On Mon, Sep 15, 2003 at 07:17:59PM -0400, Matthew Crocker wrote:
This is sufficiently technically and business slimy that I would null-route that IP, personally.
Nah, just route it to a Linux box with transparent proxy and show your own 'Websites-R-Us' page to your customers.
Or a "VeriSign's business practices" page. Unbelievable where Internet got over the last 10 years. Looks like the last cluons at VeriSign were eaten up by their sales/marketing departments (finally). Now they are "hijacking" two complete gTLD namespaces... VeriSign: WHO DO YOU THINK YOU ARE? And don't try to tell us that you want to "help" users who mistype addresses. You want to make money with typos, that's all. Any "Site Finder" stuff is absurd by itself. Shaking head, Daniel
On Tue, 16 Sep 2003, Daniel Roesen wrote:
VeriSign: WHO DO YOU THINK YOU ARE?
And don't try to tell us that you want to "help" users who mistype addresses. You want to make money with typos, that's all. Any "Site Finder" stuff is absurd by itself.
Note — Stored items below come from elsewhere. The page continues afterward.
/-- The dump limit takes an axle in DUMP to RELIEF with its dump closed, its rest running and DUMP_LIMIT. The
rest's end opens nothing. That each expiry is taken at its word, with the dump-open time raised to its limit
and the dump rest set to 0, and that a limit has no effect on a closed dump, is the model's choice (log 2). -/
def Obligations.DumpLimitClosesTheDump : Prop :=
  ∀ (a : Axle) (s : State), s.sys.phase = .live →
    let w := s.wsc.get a
    let p := s.pst.active.slide
    (w.dumpOpen = false → exec (.dumpLimitExpiry a) s = .next (grant s))
    ∧ (w.dumpOpen = true → w.slide = .dump → ∃ t, exec (.dumpLimitExpiry a) s = .next t
        ∧ SameBrakes { s with
            wsc := s.wsc.set a { w with
              slide := .relief, dumpOpen := false, dumpRest := p.dumpRest
              dumpOpenTime := max w.dumpOpenTime p.dumpLimit }
            ble := { s.ble with
              axles := s.ble.axles.set a { s.ble.axles.get a with command := 0 } }
            dbs := { s.dbs with capacity := s.dbs.capacity.set a 0 } } t
        ∧ raised .dumpLimit (.axle a) (some (max w.dumpOpenTime p.dumpLimit : Nat))
            (some p.dumpLimit) s t)
    ∧ exec (.dumpRestExpiry a) s
        = .next (grant { s with wsc := s.wsc.set a { w with dumpRest := 0 } })

/-! ## Node link (06) -/

/-- A start that falls due between frames, by the timer or by a sync edge, starts a frame: the counter goes
up by one, a pending switch and the pending sets take effect, the period in force is fixed for the frame, the
next due time follows from it, and freshness and measured pressures are gone. What the blocks do at the
activation of one pending set is shown before a line slot (logs 16, 17, 46). The first slot starts: a line
slot's first attempt, or the COMPUTE with the blocks' work. A start that falls due within a frame is held, or
merged with the one held. One that the link state or the source does not ask for has no effect (log 2). -/
def Obligations.DueStartBeginsAFrame : Prop :=
  ∀ s : State, s.sys.phase = .live →
    let src := s.pst.active.link.startSource
    let held := some (match s.nlc.startPending with | some n => min 255 (n + 1) | none => 1)
    (∀ (c : Instr) (due : Nat), s.nlc.link = .waiting →
      (c = .frameTimerExpiry ∧ s.nlc.awaitFirstEdge = false ∧ src ≠ .sync ∧ due = s.nlc.nextDue)
        ∨ (c = .syncRisingEdge ∧ due = s.sys.clock
            ∧ (src = .sync ∨ (src = .syncThenTimer ∧ s.nlc.awaitFirstEdge = true))) →
      ∃ t, exec c s = .next t
        ∧ t.nlc.frameCounter = (s.nlc.frameCounter + 1) % 4294967296
        ∧ t.nlc.inUse = s.nlc.selected ∧ t.nlc.selected = s.nlc.selected
        ∧ t.pst.staging = s.pst.staging ∧ t.pst.pendingSets = []
        ∧ t.pst.active = s.pst.pendingSets.foldl (fun p x => copySet x s.pst.staging p) s.pst.active
        ∧ t.nlc.frameDue = due ∧ t.nlc.nextDue = due + t.nlc.period * 100
        ∧ t.nlc.period = (match s.mdc.choice with
            | .frame => t.pst.active.link.framePeriod.getD 0
            | .park => t.pst.active.link.parkPeriod)
        ∧ (∀ a, (t.asu.axles.get a).fresh = false)
        ∧ (∀ a, (t.ble.axles.get a).measured = none)
        ∧ (∀ d, (s.nlc.area s.nlc.selected).slots[0]? = some d → d.kind = .compute → d.node = none →
          ∃ u doneAt, t = grant (computeWork u)
            ∧ u.nlc.progress = .compute 0 s.sys.clock u.mdc.mode doneAt
            ∧ s.sys.clock ≤ doneAt ∧ doneAt ≤ s.sys.clock + 200)
        ∧ ∀ d node, (s.nlc.area s.nlc.selected).slots[0]? = some d → d.node = some node →
          s.mdc.mode ≠ .parked →
          let seq := s.nlc.seq.get node
          let request := nodeRecord node.address d.kind.code seq (requestPayload d.kind node t)
          t.nlc.progress = .attempt 0 s.sys.clock ⟨1, d.line, seq, request,
            t.pst.active.link.responseTimeout, .sending (s.sys.clock + 5 * request.length)⟩
          ∧ ∀ x, s.pst.pendingSets = [x] → Activated x s t)
    ∧ (s.nlc.link = .inFrame → s.nlc.awaitFirstEdge = false → src ≠ .sync →
      exec .frameTimerExpiry s = .next (grant { s with nlc := { s.nlc with
        startPending := held, pendingDue := s.nlc.nextDue
        nextDue := s.nlc.nextDue + s.nlc.period * 100 } }))
    ∧ (s.nlc.link = .inFrame → src = .sync →
        exec .syncRisingEdge s = .next (grant { s with nlc := { s.nlc with
          startPending := held, pendingDue := s.sys.clock } }))
    ∧ (s.nlc.link = .idle ∨ s.nlc.awaitFirstEdge = true ∨ src = .sync →
        exec .frameTimerExpiry s = .next (grant s))
    ∧ (s.nlc.link = .idle ∨ src = .timer
        ∨ (src = .syncThenTimer ∧ s.nlc.awaitFirstEdge = false) →
        exec .syncRisingEdge s = .next (grant s))

/-- A request that has been sent starts the Response Timeout; a reply that begins in time on the attempt's
line ends the wait for it; the end of an interval starts the next slot that runs: a line slot's first attempt,
or the COMPUTE with the blocks' work, past the slots that PARKED passes over with NOT_RUN. A request carries
what its owners hold: an axle's dump, the six targets with the emergency flag, the excite flag with the six
commands. With no attempt and no interval running the commands have no effect (log 2). -/
def Obligations.AttemptAndIntervalProgress : Prop :=
  ∀ s : State, s.sys.phase = .live →
    let slots := (s.nlc.area s.nlc.inUse).slots
    (∀ slot start a sentAt, s.nlc.progress = .attempt slot start a → a.phase = .sending sentAt →
      exec .nodeRequestSent s = .next (grant { s with nlc := { s.nlc with
        progress := .attempt slot start { a with phase := .awaiting (s.sys.clock + a.timeout) } } }))
    ∧ (∀ slot start a deadline line, s.nlc.progress = .attempt slot start a →
        a.phase = .awaiting deadline → a.line = line →
        exec (.nodeReplyStart line) s = .next (grant { s with nlc := { s.nlc with
          progress := .attempt slot start { a with phase := .receiving deadline } } }))
    ∧ (∀ slot startAt d node, s.nlc.progress = .between slot startAt → s.mdc.mode ≠ .parked →
        slots[slot]? = some d → d.node = some node →
        ∃ t, exec .slotIntervalExpiry s = .next t
          ∧ SameMemory { s with nlc := { s.nlc with
              progress := .attempt slot s.sys.clock (attemptNow 1 d.line d.kind node s)
              seq := s.nlc.seq.set node ((s.nlc.seq.get node + 1) % 16) } } t)
    ∧ (∀ slot startAt k d, s.nlc.progress = .between slot startAt → slot ≤ k →
        (∀ j e, slot ≤ j → j < k → slots[j]? = some e →
          s.mdc.mode = .parked ∧ e.parkActive = false ∧ e.kind ≠ .compute) →
        slots[k]? = some d → d.kind = .compute → d.node = none →
        ∃ records doneAt, exec .slotIntervalExpiry s = .next (grant (computeWork
            { s with nlc := { s.nlc with
              progress := .compute k s.sys.clock s.mdc.mode doneAt, records := records } }))
          ∧ s.sys.clock ≤ doneAt ∧ doneAt ≤ s.sys.clock + 200
          ∧ ∀ j : Nat, records[j]? = (s.nlc.records[j]?).map fun r =>
              if slot ≤ j ∧ j < k then { r with outcome := .notRun } else r)
    ∧ ((∀ slot start a, s.nlc.progress ≠ .attempt slot start a) →
        exec .nodeRequestSent s = .next (grant s)
        ∧ (∀ line, exec (.nodeReplyStart line) s = .next (grant s))
        ∧ exec .nodeReplyGapExpiry s = .next (grant s)
        ∧ exec .responseTimeoutExpiry s = .next (grant s) ∧ exec .echoMismatch s = .next (grant s))
    ∧ ((∀ slot startAt, s.nlc.progress ≠ .between slot startAt) →
        exec .slotIntervalExpiry s = .next (grant s))
    ∧ (∀ a, requestPayload .axleCmd (.axle a) s = [if (s.wsc.get a).dumpOpen then 1 else 0])
    ∧ requestPayload .airCmd .air s
      = (Axle.all.flatMap fun a => be 2 (s.ble.axles.get a).target)
        ++ [if s.ble.emergencyFlag then 1 else 0]
    ∧ requestPayload .dbCmd .db s
      = [if s.dbs.state = .exciting ∨ s.dbs.state = .available ∨ s.dbs.state = .cool then 1 else 0]
        ++ (Axle.all.flatMap fun a => be 2 (s.ble.axles.get a).command)
    ∧ ∀ node, requestPayload .axlePoll node s = [] ∧ requestPayload .airPoll node s = []
      ∧ requestPayload .dbPoll node s = []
and their list of justifications for why what they are doing in their whitepaper is just... completely laughable. And so much for the claims their representatives made to the press the other week that it would only impact "web browsing" (as if such a thing were even possible. They clearly are not thinking very well at all of anything beyond HTTP requests made by humans sitting in front of a web browser. Oh, I'm sure their technical people are very aware of all the stuff it will break. But the company doesn't care, why should they? They know very well who they are and what they are breaking.
A wildcard A record in the net TLD.
It's Verisign's return shot at the web browser "couldn't find this page" searches. Doesn't seem to have much by way of advertising yet, but I'm sure that'll change. I heard about this coming from somewhere last week, though I don't recall where. Probably Wired or the WSJ. Verisign wants the revenue that all those typos are generating. It's just the next shot in the eyeball war.
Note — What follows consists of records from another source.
theorem witness_ScheduleWriteAndRead :
    Admits ready ∧ (0 : Byte).toNat = AreaId.a.code ∧ (1 : Byte).toNat = AreaId.b.code
    ∧ (∀ d ∈ List.replicate 31 (slotOf .compute none), descOf (be 8 d.encode.toNat) = some d)
    ∧ AreaId.b = ready.nlc.inUse ∧ AreaId.a ≠ ready.nlc.inUse ∧ AreaId.a ≠ ready.nlc.selected
    ∧ Admits switching ∧ AreaId.a ≠ switching.nlc.inUse ∧ AreaId.a = switching.nlc.selected
    ∧ (ready.nlc.area .a).slots.length < (1 : Byte).toNat
    ∧ (0 : Byte).toNat + (List.replicate 31 (slotOf .compute none)).length ≤ 32
    ∧ (3 : Byte).toNat ≤ (ready.nlc.area .b).slots.length ∧ (30 : Byte).toNat ≤ 30
    ∧ 30 < (31 : Byte).toNat := by
  unfold Admits; decide +kernel

/-- Area A as given, the link IDLE. -/
def areaA (l : List SlotDesc) : State := { ready with nlc := { ready.nlc with areaA := ⟨l, false⟩ } }

theorem witness_ScheduleSelectValidates :
    let poll := slotOf .axlePoll (some (.axle .a1))
    let comp := slotOf .compute none
    let cmd := slotOf .dbCmd (some .db)
    let isCompute := fun d : SlotDesc => d.kind == .compute
    let sum := fun l : List SlotDesc => (l.map fun d => max d.interval (nominal d.kind)).sum
    Admits State.reset ∧ State.reset.pst.linkOnce = false ∧ (0 : Byte).toNat = AreaId.a.code
    ∧ Admits (areaA []) ∧ (areaA []).pst.linkOnce = true ∧ ((areaA []).nlc.area .a).slots = []
    ∧ ((areaA [poll]).nlc.area .a).slots.all (fun d => !isCompute d) = true
    ∧ ((areaA [comp, poll, comp]).nlc.area .a).slots = [] ++ comp :: ([poll] ++ comp :: [])
    ∧ ((areaA [poll, cmd, comp]).nlc.area .a).slots = ([poll] ++ cmd :: []) ++ comp :: []
    ∧ isCommand cmd.kind = true ∧ [poll].all (fun d => !isCommand d.kind) = true
    ∧ (areaA []).pst.active.link.framePeriod.getD 0 * 100 = 10000
    ∧ sum [poll, { comp with interval := 10000 }] > 10000 ∧ sum schedule ≤ 10000
    ∧ ((areaA schedule).nlc.area .a).slots = [poll] ++ comp :: [cmd]
    ∧ (areaA schedule).nlc.link = .idle ∧ switching.nlc.link ≠ .idle ∧ switching.pst.linkOnce = true := by
  unfold Admits; decide +kernel
theorem witness_ComputeCompletionTakesTheSnapshot :
    (∀ slot start mode doneAt, running.nlc.progress ≠ .compute slot start mode doneAt)
    ∧ computing.sys.phase = .live ∧ computing.nlc.progress = .compute 1 0 .running 200
    ∧ computing.sys.resetAsked = false
    ∧ (⟨1, .axles⟩ : Waiting) ∈ { computing.hlp with requests := full.hlp.requests }.requests
    ∧ (computing.nlc.area computing.nlc.inUse).slots[1]? = some (slotOf .compute none)
    ∧ (computing.nlc.area computing.nlc.inUse).slots[1 + 1]? = some (slotOf .dbCmd (some .db))
    ∧ computing.mdc.mode ≠ .parked ∧ computing.nlc.records[1]? = some SlotRecord.initial
    ∧ computing.sys.clock < 0 + 100
    ∧ { computing.pst.active.link with reportDivisor := 1 }.reportDivisor = computing.hlp.reportDivider + 1
    ∧ computing.rma.capture.length < 2
    ∧ (let s := { withSlot (.capturing (incident 6 [.pending, .pending])) computing with
        rma := { computing.rma with capture := [snap 5, snap 6] } }
      s.rma.capture = [snap 5, snap 6] ∧ s.irc.lastSnap < 4294967295 ∧ s.rma.gap = none
        ∧ s.irc.slots.get .s1 = .capturing (incident 6 [.pending, .pending])
        ∧ (s.irc.slots.get .s2).isCapturing = false ∧ (s.irc.slots.get .s3).isCapturing = false
        ∧ (s.irc.slots.get .s4).isCapturing = false
        ∧ (incident 6 [.pending, .pending]).firstNumber + 0 = (snap 5).number
        ∧ (after .computeComplete s).rma.gap = some (5, 5)
        ∧ (after .computeComplete s).irc.slots.get .s1
          = .capturing (incident 6 [.missing, .pending])) :=
  ⟨(fun _ _ _ _ h => nomatch h), by decide +kernel⟩

/-- RUNNING with this outcome of the first slot, and this health of axle 1's node. -/
def judged (o : Outcome) (h : Health) : State :=
  { running with nlc := { running.nlc with
    records := { SlotRecord.initial with outcome := o } :: running.nlc.records.drop 1
    health := running.nlc.health.set (.axle .a1) h } }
This is sufficiently technically and business slimy that I would null-route that IP, personally.
The bigger issue is DNS troubleshooting.....what a nightmare when a query of the *.gtld-servers.net servers does not return an error. What happens when they change the IP because of null-route'ing of the current IP to a completely different /8 subnet. Who engineered this!!!!! Or better yet, who allowed this blatant commercial use of the TLD servers. </disgusted> Mark Vallar
On Mon, 15 Sep 2003, Mark Vallar wrote:
This is sufficiently technically and business slimy that
I agree completely. Verisign marketing practices are getting worse by the day with introduction of redeption period, fees for non-working international domains, prevention of domain transferes, emails to all their customers (including isp affiliates) advertising their webhosting services, etc.
I would null-route that IP, personally.
The bigger issue is DNS troubleshooting.....what a nightmare when a query of the *.gtld-servers.net servers does not return an error. What happens when they change the IP because of null-route'ing of the current IP to a completely different /8 subnet.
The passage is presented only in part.